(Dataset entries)
/-- Completion: the latches, the mask of a retried instruction, and the frame of the state. That a pass holds its pipe 1 clk where
R145 gives no occupancy, and the count of PASSES_SKIPPED, are the model's choice (log 106). -/
def Obligations.LatchesShift : Prop :=
  (∀ (e : Env) (s' : State) (t : Team) (lat : Option (Map Word)) (pc : CodeOff),
    e.after s' t lat pc = ({ e with s := s' } : Env).counted.putTeam
      { t with latches := (lat :: t.latches).take 8, pc := pc, restore := none, issued := t.issued + 1, yielded := none,
               fetchWait := .no, stall := 0, cursor := 0, table := none, flights := (t.fixLoads e.op).flights,
               mask := (t.restore.getD (t.mask, t.helper)).1, helper := (t.restore.getD (t.mask, t.helper)).2 } ∧
    ∃ teams ctxs, e.after s' t lat pc = { s' with teams := teams, ctxs := ctxs }) ∧
  (∀ e : Env, e.counted = if e.t.cursor ≠ 0 then e.s else
    let s := e.s.count e.b.ctx 2 1
    let filled := ((List.range e.t.words).filter fun j => (List.range 32).any fun l => e.t.mask.getLsbD (32 * j + l)).length
    if e.s.sel.joint = true then s
    else if wholeOp e.op = true then s.count e.b.ctx 3 1
    else (s.count e.b.ctx 3 (occupancy e.op * filled)).count e.b.ctx 4 (e.t.words - filled)) ∧
  (∀ (e : Env) (s' : State) (t : Team) (lat : Option (Map Word)) (pc : CodeOff) (chip : Bool) (a n : Nat),
    (e.after s' t lat pc).homeRead chip a n = s'.homeRead chip a n ∧ (e.after s' t lat pc).cores = s'.cores) ∧
  (∀ (i : Instr) (s : State) (e : Env) (d : Nat) (w : Lanes) (x : Nat → Word), s.ready i = some e →
    ∃ t, e.vec i d w x = .next (e.counted.putTeam t) ∧ t.pc = e.nextPc i ∧
      ∀ l, l < 1024 → l < e.t.lanes → t.latch 1 l =
        if w.getLsbD l then x l else if i.hdr.ws = 1 then 0 else e.t.getV d l)

/-- Conversions, dot products, packing and companding. -/
def Obligations.ConversionAndTableResults : Prop :=
  (∀ (f : FVI) (s : State) (e : Env), s.ready (.cvt f) = some e →
    let n := f.fn.toNat
    let x (l : Nat) : Nat :=
      cvtDst (bits n 7 4) (Rnd.ofCode (bits n 10 9)) (n.testBit 8) (e.cvtSrc (bits n 3 0) (n.testBit 8) f.sa.toNat l)
    if bits n 7 4 = 0 ∨ bits n 7 4 = 6 ∨ bits n 7 4 = 7
    then e.gives64 (.cvt f) f.d.toNat (fun l => BitVec.ofNat 64 (x l)) (exec (.cvt f) s)
    else e.gives32 (.cvt f) f.d.toNat (fun l => BitVec.ofNat 32 (x l)) (exec (.cvt f) s)) ∧
  ∀ (f : FV) (s : State) (e : Env),
    let ty := bits f.fn.toNat 3 0
    let r := Rnd.ofCode (bits f.fn.toNat 8 7)
    let code (c : BitVec 9) (l k : Nat) : Nat := if ty = 2 then e.halfCode f16 c.toNat l k
      else if ty = 3 then e.halfCode bf16 c.toNat l k else elemCode ty (e.src32 c.toNat l).toNat k
    let prod (n l : Nat) : List Fl := (List.range n).map fun k =>
      (elemDec ty (code f.sa l k)).mul (elemDec ty (code f.sb l k))
    let dot (i : Instr) (n : Nat) : Prop := s.ready i = some e →
      (elemFloat ty = true → e.gives32 i f.d.toNat (fun l => BitVec.ofNat 32
        (f32.rnd r (sumFl (r == .rd) (prod n l ++ [e.fp f32 false f.sc.toNat l])))) (exec i s)) ∧
      (elemFloat ty = false → e.gives32 i f.d.toNat (fun l =>
        let c : Int := if ty = 9 ∨ ty = 11 then (e.src32 f.sc.toNat l).toNat else (e.src32 f.sc.toNat l).toInt
        let x := ((prod n l).map fun p => p.units 0).sum + c
        BitVec.ofInt 32 (if f.fn.getLsbD 4 then satI32 x else x)) (exec i s))
    let w := e.t.act f.h
    let tab (i : Instr) (c : BitVec 9) (e' : Env) (t : Option (List Byte)) : Prop :=
      let va := (e.uval c.toNat).toNat
      s.ready i = some e ∧ ((va = 0 ∧ e' = e ∧ t = none) ∨ (e.t.table = none ∧ w = 0 ∧ e' = e ∧ t = none) ∨
        (∃ bs, va ≠ 0 ∧ e.t.table = some bs ∧ e' = e ∧ t = if bs = [] then none else some bs) ∨
        ∃ s' bs, va ≠ 0 ∧ e.t.table = none ∧ va % 64 = 0 ∧ w ≠ 0 ∧ e.readOnce e.s va 256 = (s', .ok bs) ∧ tableOk bs = true ∧
          e' = { e with s := s' } ∧ t = some bs)
    let invalid (c : BitVec 9) : Prop :=
      e.t.table = none ∧ w &&& ~~~e.t.helper ≠ 0 ∧ (e.uval c.toNat).toNat % 64 ≠ 0
    let comp (t : Option (List Byte)) (x : Fl) : Fl := match t with | some tab => compand tab x | none => x
    let uncomp (t : Option (List Byte)) (x : Fl) : Fl := match t with | some tab => uncompand tab x | none => x
    dot (.dot2 f) 2 ∧ dot (.dot4 f) 4 ∧ dot (.dot8 f) 8 ∧
    (∀ e' t, tab (.cmpd f) f.sb e' t → e'.gives32 (.cmpd f) f.d.toNat
      (fun l => BitVec.ofNat 32 (f32.rne (comp t (e'.fp f32 false f.sa.toNat l)))) (exec (.cmpd f) s)) ∧
    (∀ e' t, tab (.icmpd f) f.sb e' t → e'.gives32 (.icmpd f) f.d.toNat
      (fun l => BitVec.ofNat 32 (f32.rne (uncomp t (e'.fp f32 false f.sa.toNat l)))) (exec (.icmpd f) s)) ∧
    (∀ e' t, tab (.pack f) f.sc e' t → e'.gives32 (.pack f) f.d.toNat
      (fun l => BitVec.ofNat 32 (packElems ty ((List.range (packCount ty)).map fun k =>
        let y := (f32.dec (e'.t.getV (f.sa.toNat + k) l).toNat).mul (e'.fp f32 false f.sb.toNat l)
        elemSat ty r (match t with | some tab => compand tab (f32.dec (f32.rne y)) | none => y)))) (exec (.pack f) s)) ∧
    (∀ e' t, tab (.unpack f) f.sb e' t → exec (.unpack f) s = .next (e'.stepped (.unpack f) e'.s
      (e'.t.putRun f.d.toNat w ((List.range (packCount ty)).map fun k l =>
        BitVec.ofNat 32 (f32.rne (uncomp t (elemDec ty (elemCode ty (e'.src32 f.sa.toNat l).toNat k)))))) none)) ∧
    (invalid f.sb → (s.ready (.cmpd f) = some e → exec (.cmpd f) s = .next (e.counted.takeTrap e.t (e.raise (.cmpd f) .descInvalid))) ∧
      (s.ready (.icmpd f) = some e → exec (.icmpd f) s = .next (e.counted.takeTrap e.t (e.raise (.icmpd f) .descInvalid))) ∧
      (s.ready (.unpack f) = some e → exec (.unpack f) s = .next (e.counted.takeTrap e.t (e.raise (.unpack f) .descInvalid)))) ∧
    (invalid f.sc → s.ready (.pack f) = some e →
      exec (.pack f) s = .next (e.counted.takeTrap e.t (e.raise (.pack f) .descInvalid)))

/-! ### Memory -/

/-- The checks of an access, with the address that it forms. That an offset of SPACE 3 which is negative or beyond the size is
PART_BOUNDS is the model's reading (log 60); what an access of a byte that a resize has discarded does (log 87), and how long a
word keeps an error in it (log 105), are its choices. -/
def Obligations.AccessChecks : Prop :=
  (∀ (g : BitVec 128) (k : Nat) (val off : Int) (n : Nat) (write fetch : Bool),
    let limit := bits g.toNat 111 64
    let base := bits g.toNat 47 0
    let o := (BitVec.ofInt 64 (val * (2 ^ bits g.toNat 114 112 : Nat) + off)).toInt
    if bits g.toNat 127 116 ≠ 0 ∨ bits g.toNat 63 48 ≠ 0 ∨ 2 ^ 48 < base + limit ∨ o < 0 ∨ limit < o + n ∨
        (k = 15 ∧ fetch = false) ∨ (write = true ∧ g.getLsbD 115 = true)
    then segAddr g k val off n write fetch = none
    else segAddr g k val off n write fetch = some ((base + o.toNat) % 2 ^ 48)) ∧
  ∀ (e : Env) (s : State) (kind : AccKind) (seg : Nat) (val off : Int) (n : Nat), 0 < n →
    let a := (BitVec.ofInt 64 (val + off)).toInt
    let write := kind != .read
    let inBlock (b : Block) (r : Int) : Prop := 0 ≤ r ∧ r + n ≤ 384 * b.rows ∧ r % n = 0
    (segAddr (e.b.seg seg) seg val off n write false = none →
      e.checkAddr s kind 0 seg val off n = (s, .error { cause := .segLimit })) ∧
    (∀ va, segAddr (e.b.seg seg) seg val off n write false = some va →
      (kind = .atomic → va % n ≠ 0 → e.checkAddr s kind 0 seg val off n = (s, .error { cause := .misaligned, va := va })) ∧
      ((kind = .atomic → va % n = 0) →
        (s.locked e.t.core e.b.ctx 0 0 va n write = true →
          e.checkAddr s kind 0 seg val off n = (s, .error { cause := .rangeLocked, va := va })) ∧
        ∀ s' ps, s.locked e.t.core e.b.ctx 0 0 va n write = false →
          s.translateAll e.who kind (pieces va (n + 1) n) = (s', .ok ps) →
          e.checkAddr s kind 0 seg val off n = (s', .ok (.va va ps)))) ∧
    (¬inBlock e.b a → e.checkAddr s kind 1 seg val off n = (s, .error { cause := .segLimit })) ∧
    (inBlock e.b a → e.checkAddr s kind 1 seg val off n =
      if s.locked e.t.core e.b.ctx 1 e.b.id a.toNat n write then (s, .error { cause := .rangeLocked })
      else (s, .ok (.spad e.t.core (384 * e.b.row0 + a.toNat)))) ∧
    (s.member e.b (a / 393216) = none → e.checkAddr s kind 2 seg val off n = (s, .error { cause := .segLimit })) ∧
    (∀ m, s.member e.b (a / 393216) = some m →
      (¬inBlock m (a % 393216) → e.checkAddr s kind 2 seg val off n = (s, .error { cause := .segLimit })) ∧
      (inBlock m (a % 393216) → (m.core ≠ e.t.core ∨ s.locked e.t.core e.b.ctx 1 m.id (a % 393216).toNat n write = false) →
        e.checkAddr s kind 2 seg val off n = (s, .ok (.spad m.core (384 * m.row0 + (a % 393216).toNat))))) ∧
    (a % n ≠ 0 → e.checkAddr s kind 3 seg val off n = (s, .error { cause := .segLimit })) ∧
    (a % n = 0 →
      let slices := (s.part e.b.part).sliceList
      if 0 ≤ a ∧ a + n ≤ (524288 * Nat.max slices.length (setBits 128 (s.part e.b.part).oldSlices.toNat).length : Nat)
      then e.checkAddr s kind 3 seg val off n = (s, .ok (if a.toNat < 524288 * slices.length
        then .chip (524288 * slices.getD (a.toNat / 524288) 0 + a.toNat % 524288) else .gone a.toNat))
      else e.checkAddr s kind 3 seg val off n = (s, .error { cause := .partBounds })) ∧
    (∀ (space : Nat) (s1 : State) (x : MFault), e.checkAddr s kind space seg val off n = (s1, .error x) →
      e.check s kind space seg val off n = (s1, .error x)) ∧
    (∀ (space : Nat) (s1 : State) (t : Target), e.checkAddr s kind space seg val off n = (s1, .ok t) →
      e.check s kind space seg val off n =
        if s1.targetBad e.who kind t n then (s1, .error { cause := .dataError }) else (s1, .ok t)) ∧
    (∀ (t : Target), (kind = .write ∨ (s.spadPoison = [] ∧ s.chipPoison = [])) → s.targetBad e.who kind t n = false) ∧
    (∀ (core b k : Nat), kind ≠ .write → kind ≠ .fetch → kind ≠ .engWrite → kind ≠ .walk → s.remoteQ = [] →
      (core, k) ∈ s.spadPoison → b < 4 * k + 4 → 4 * k < b + n → s.targetBad e.who kind (.spad core b) n = true) ∧
    (∀ (b : Nat) (bs : List Byte) (o : Nat), s.storeAt e.who 0 false (.gone o) bs = s ∧
      s.homeLoad (.gone o) b = (List.range b).map fun i => Config.goneByte s.tick (o + i)) ∧
    ∀ (va m : Nat) (p : Phys) (s1 : State) (r : List (Nat × Nat)), s.translate e.who kind (va % 2 ^ 48) = (s1, .ok p) →
      (s1.dataBad e.who kind false p.pa m = true → s.translateAll e.who kind ((va, m) :: r) =
        (s1, .error { cause := .dataError, va := va % 2 ^ 48, pbmt := p.pbmt })) ∧
      ((kind = .write ∨ s1.poison = []) → s1.dataBad e.who kind false p.pa m = false)

/-- Loads, stores and prefetches where no lane meets a cause. That a load's home accesses are queued at issue and performed on
their way is the model's reading (log 54). -/
def Obligations.LoadsAndStoresComplete : Prop :=
  ∀ (f : FM) (s : State) (e : Env),
    let n := sizeBytes f.size.toNat
    let off (v : Bool) (l : Nat) : Int := f.off.toInt + (if v then (n * l : Nat) else 0)
    let laddr (v : Bool) (l : Nat) : Int := e.addrVal f.addr.toNat l + off v l
    let saddr (v : Bool) (l : Nat) : Int := (e.t.getV f.data.toNat l).toNat + off v l
    let val (l : Nat) : Nat :=
      if sizeRegs f.size.toNat = 1 then (e.src32 f.addr.toNat l).toNat
      else leNat ((List.range (sizeRegs f.size.toNat)).flatMap fun k => leBytes 4 (e.t.getV (f.addr.toNat + k) l).toNat)
    let load (i : Instr) (priv : Bool) (chk : State → Nat → State × Except MFault Target) (addr : Nat → Nat) : Prop :=
      ∀ s1 as s2 vals, e.checkLanes chk addr e.s (e.t.list (e.t.act f.h)) = (s1, as, []) →
        (e.banked s1 f.space.toNat n as).loadLanes e.who f.pol.toNat priv n as = (s2, vals) →
        let fl := e.flights e.t.pc f.data.toNat f.size.toNat f.space.toNat f.pol.toNat (f.h.ws == 1) as vals
        exec i s = .next (e.stepped i (s2.queueLoads e.who f.pol.toNat n as) { e.t with flights := e.t.flights ++ fl }
          (if sizeRegs f.size.toNat = 1 then some (if f.h.ws = 1 then [] else e.t.row f.data.toNat) else none))
    let store (i : Instr) (priv : Bool) (chk : State → Nat → State × Except MFault Target) (addr : Nat → Nat) : Prop :=
      ∀ s1 as, e.checkLanes chk addr e.s (e.t.list (e.t.actNH f.h)) = (s1, as, []) →
        exec i s = .next (e.stepped i ((e.banked s1 f.space.toNat n as).storeLanes e.who f.pol.toNat priv n val as) e.t none)
    let held (i : Instr) (w : Lanes) (addr : Nat → Int) : Prop :=
      s.ready i = some e → e.mustWait f.space.toNat w addr = true → exec i s = .next (e.waiting 0x0C)
    let rd (v : Bool) (s : State) (l : Nat) := e.check s .read f.space.toNat f.seg.toNat (e.addrVal f.addr.toNat l) (off v l) n
    let wr (v : Bool) (s : State) (l : Nat) :=
      e.check s .write f.space.toNat f.seg.toNat (e.t.getV f.data.toNat l).toNat (off v l) n
    let own (k : AccKind) (s : State) (l : Nat) (o : Int) : State × Except MFault Target :=
      if 0 ≤ o ∧ o + n ≤ 65536 then e.check s k 0 14 0 ((2 ^ 26 * e.t.pix + 2 ^ 16 * l : Nat) + o) n
      else (s, .error { cause := .segLimit })
    (s.ready (.ld f) = some e → e.mustWait f.space.toNat (e.t.act f.h) (laddr false) = false →
      load (.ld f) false (rd false) (fun l => (laddr false l).toNat)) ∧
    (s.ready (.ldv f) = some e → e.mustWait f.space.toNat (e.t.act f.h) (laddr true) = false →
      load (.ldv f) false (rd true) (fun l => (laddr true l).toNat)) ∧
    (s.ready (.ldl f) = some e → load (.ldl f) true (fun s l => own .read s l (laddr false l)) (fun _ => 0)) ∧
    (s.ready (.st f) = some e → e.mustWait f.space.toNat (e.t.actNH f.h) (saddr false) = false →
      store (.st f) false (wr false) (fun l => (saddr false l).toNat)) ∧
    (s.ready (.stv f) = some e → e.mustWait f.space.toNat (e.t.actNH f.h) (saddr true) = false →
      store (.stv f) false (wr true) (fun l => (saddr true l).toNat)) ∧
    held (.ld f) (e.t.act f.h) (laddr false) ∧ held (.ldv f) (e.t.act f.h) (laddr true) ∧
    held (.st f) (e.t.actNH f.h) (saddr false) ∧ held (.stv f) (e.t.actNH f.h) (saddr true) ∧
    (s.ready (.stl f) = some e → store (.stl f) true (fun s l => own .write s l (saddr false l)) (fun _ => 0)) ∧
    (s.ready (.pfetch f) = some e → ∃ s', exec (.pfetch f) s = .next (e.stepped (.pfetch f) s' e.t none) ∧
      s'.teams = e.s.teams ∧ ∀ c, (s'.coreSt c).spad = (e.s.coreSt c).spad)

Work order → Please transcribe exactly the lines above from the line that has "(fun l => BitVec.ofNat 32 (f32.rne (comp" up to and including the line that has "let limit := bits g.toNat 111 64"; no other line belongs in the answer.

Answer to the problem →
      (fun l => BitVec.ofNat 32 (f32.rne (comp t (e'.fp f32 false f.sa.toNat l)))) (exec (.cmpd f) s)) ∧
    (∀ e' t, tab (.icmpd f) f.sb e' t → e'.gives32 (.icmpd f) f.d.toNat
      (fun l => BitVec.ofNat 32 (f32.rne (uncomp t (e'.fp f32 false f.sa.toNat l)))) (exec (.icmpd f) s)) ∧
    (∀ e' t, tab (.pack f) f.sc e' t → e'.gives32 (.pack f) f.d.toNat
      (fun l => BitVec.ofNat 32 (packElems ty ((List.range (packCount ty)).map fun k =>
        let y := (f32.dec (e'.t.getV (f.sa.toNat + k) l).toNat).mul (e'.fp f32 false f.sb.toNat l)
        elemSat ty r (match t with | some tab => compand tab (f32.dec (f32.rne y)) | none => y)))) (exec (.pack f) s)) ∧
    (∀ e' t, tab (.unpack f) f.sb e' t → exec (.unpack f) s = .next (e'.stepped (.unpack f) e'.s
      (e'.t.putRun f.d.toNat w ((List.range (packCount ty)).map fun k l =>
        BitVec.ofNat 32 (f32.rne (uncomp t (elemDec ty (elemCode ty (e'.src32 f.sa.toNat l).toNat k)))))) none)) ∧
    (invalid f.sb → (s.ready (.cmpd f) = some e → exec (.cmpd f) s = .next (e.counted.takeTrap e.t (e.raise (.cmpd f) .descInvalid))) ∧
      (s.ready (.icmpd f) = some e → exec (.icmpd f) s = .next (e.counted.takeTrap e.t (e.raise (.icmpd f) .descInvalid))) ∧
      (s.ready (.unpack f) = some e → exec (.unpack f) s = .next (e.counted.takeTrap e.t (e.raise (.unpack f) .descInvalid)))) ∧
    (invalid f.sc → s.ready (.pack f) = some e →
      exec (.pack f) s = .next (e.counted.takeTrap e.t (e.raise (.pack f) .descInvalid)))

/-! ### Memory -/

/-- The checks of an access, with the address that it forms. That an offset of SPACE 3 which is negative or beyond the size is
PART_BOUNDS is the model's reading (log 60); what an access of a byte that a resize has discarded does (log 87), and how long a
word keeps an error in it (log 105), are its choices. -/
def Obligations.AccessChecks : Prop :=
  (∀ (g : BitVec 128) (k : Nat) (val off : Int) (n : Nat) (write fetch : Bool),
    let limit := bits g.toNat 111 64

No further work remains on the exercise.